▶ Exercise
Exact copies of all the records below should be returned.

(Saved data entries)
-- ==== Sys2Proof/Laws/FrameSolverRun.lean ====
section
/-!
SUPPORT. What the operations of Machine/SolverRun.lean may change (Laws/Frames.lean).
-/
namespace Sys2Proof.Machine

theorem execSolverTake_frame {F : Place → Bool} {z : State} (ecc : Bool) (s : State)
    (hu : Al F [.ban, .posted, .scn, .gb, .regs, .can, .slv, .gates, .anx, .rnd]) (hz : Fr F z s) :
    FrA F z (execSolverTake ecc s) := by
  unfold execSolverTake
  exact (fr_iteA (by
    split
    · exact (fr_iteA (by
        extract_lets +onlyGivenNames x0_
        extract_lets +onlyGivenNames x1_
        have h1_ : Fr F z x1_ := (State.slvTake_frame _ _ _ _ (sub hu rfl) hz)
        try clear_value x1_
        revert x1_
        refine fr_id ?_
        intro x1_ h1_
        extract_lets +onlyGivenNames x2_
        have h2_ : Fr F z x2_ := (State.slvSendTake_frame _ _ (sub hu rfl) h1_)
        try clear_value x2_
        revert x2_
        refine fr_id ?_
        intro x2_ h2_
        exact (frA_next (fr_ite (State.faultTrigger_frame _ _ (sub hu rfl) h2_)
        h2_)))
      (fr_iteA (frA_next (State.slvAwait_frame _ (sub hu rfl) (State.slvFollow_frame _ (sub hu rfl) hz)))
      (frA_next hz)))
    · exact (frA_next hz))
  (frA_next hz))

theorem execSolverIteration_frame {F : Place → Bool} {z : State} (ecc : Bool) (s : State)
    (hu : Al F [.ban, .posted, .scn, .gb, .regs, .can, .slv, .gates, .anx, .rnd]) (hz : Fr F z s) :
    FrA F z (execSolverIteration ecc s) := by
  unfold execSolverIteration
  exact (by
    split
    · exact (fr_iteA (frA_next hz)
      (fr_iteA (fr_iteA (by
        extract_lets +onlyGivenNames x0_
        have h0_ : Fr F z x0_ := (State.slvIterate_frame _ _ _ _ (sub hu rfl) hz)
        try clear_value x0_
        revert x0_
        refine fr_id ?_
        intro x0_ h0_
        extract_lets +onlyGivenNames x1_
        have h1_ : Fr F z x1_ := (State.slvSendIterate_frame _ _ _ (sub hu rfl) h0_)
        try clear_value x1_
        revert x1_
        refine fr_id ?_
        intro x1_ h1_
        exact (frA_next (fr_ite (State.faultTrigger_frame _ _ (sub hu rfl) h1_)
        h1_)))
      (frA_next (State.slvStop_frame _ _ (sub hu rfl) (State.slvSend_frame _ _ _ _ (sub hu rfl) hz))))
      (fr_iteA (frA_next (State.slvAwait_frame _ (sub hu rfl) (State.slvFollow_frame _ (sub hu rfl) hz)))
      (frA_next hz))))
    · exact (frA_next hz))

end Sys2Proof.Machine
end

▶ Answer box
-- ==== Sys2Proof/Laws/FrameSolverRun.lean ====
section
/-!
SUPPORT. What the operations of Machine/SolverRun.lean may change (Laws/Frames.lean).
-/
namespace Sys2Proof.Machine

theorem execSolverTake_frame {F : Place → Bool} {z : State} (ecc : Bool) (s : State)
    (hu : Al F [.ban, .posted, .scn, .gb, .regs, .can, .slv, .gates, .anx, .rnd]) (hz : Fr F z s) :
    FrA F z (execSolverTake ecc s) := by
  unfold execSolverTake
  exact (fr_iteA (by
    split
    · exact (fr_iteA (by
        extract_lets +onlyGivenNames x0_
        extract_lets +onlyGivenNames x1_
        have h1_ : Fr F z x1_ := (State.slvTake_frame _ _ _ _ (sub hu rfl) hz)
        try clear_value x1_
        revert x1_
        refine fr_id ?_
        intro x1_ h1_
        extract_lets +onlyGivenNames x2_
        have h2_ : Fr F z x2_ := (State.slvSendTake_frame _ _ (sub hu rfl) h1_)
        try clear_value x2_
        revert x2_
        refine fr_id ?_
        intro x2_ h2_
        exact (frA_next (fr_ite (State.faultTrigger_frame _ _ (sub hu rfl) h2_)
        h2_)))
      (fr_iteA (frA_next (State.slvAwait_frame _ (sub hu rfl) (State.slvFollow_frame _ (sub hu rfl) hz)))
      (frA_next hz)))
    · exact (frA_next hz))
  (frA_next hz))

theorem execSolverIteration_frame {F : Place → Bool} {z : State} (ecc : Bool) (s : State)
    (hu : Al F [.ban, .posted, .scn, .gb, .regs, .can, .slv, .gates, .anx, .rnd]) (hz : Fr F z s) :
    FrA F z (execSolverIteration ecc s) := by
  unfold execSolverIteration
  exact (by
    split
    · exact (fr_iteA (frA_next hz)
      (fr_iteA (fr_iteA (by
        extract_lets +onlyGivenNames x0_
        have h0_ : Fr F z x0_ := (State.slvIterate_frame _ _ _ _ (sub hu rfl) hz)
        try clear_value x0_
        revert x0_
        refine fr_id ?_
        intro x0_ h0_
        extract_lets +onlyGivenNames x1_
        have h1_ : Fr F z x1_ := (State.slvSendIterate_frame _ _ _ (sub hu rfl) h0_)
        try clear_value x1_
        revert x1_
        refine fr_id ?_
        intro x1_ h1_
        exact (frA_next (fr_ite (State.faultTrigger_frame _ _ (sub hu rfl) h1_)
        h1_)))
      (frA_next (State.slvStop_frame _ _ (sub hu rfl) (State.slvSend_frame _ _ _ _ (sub hu rfl) hz))))
      (fr_iteA (frA_next (State.slvAwait_frame _ (sub hu rfl) (State.slvFollow_frame _ (sub hu rfl) hz)))
      (frA_next hz))))
    · exact (frA_next hz))

end Sys2Proof.Machine
end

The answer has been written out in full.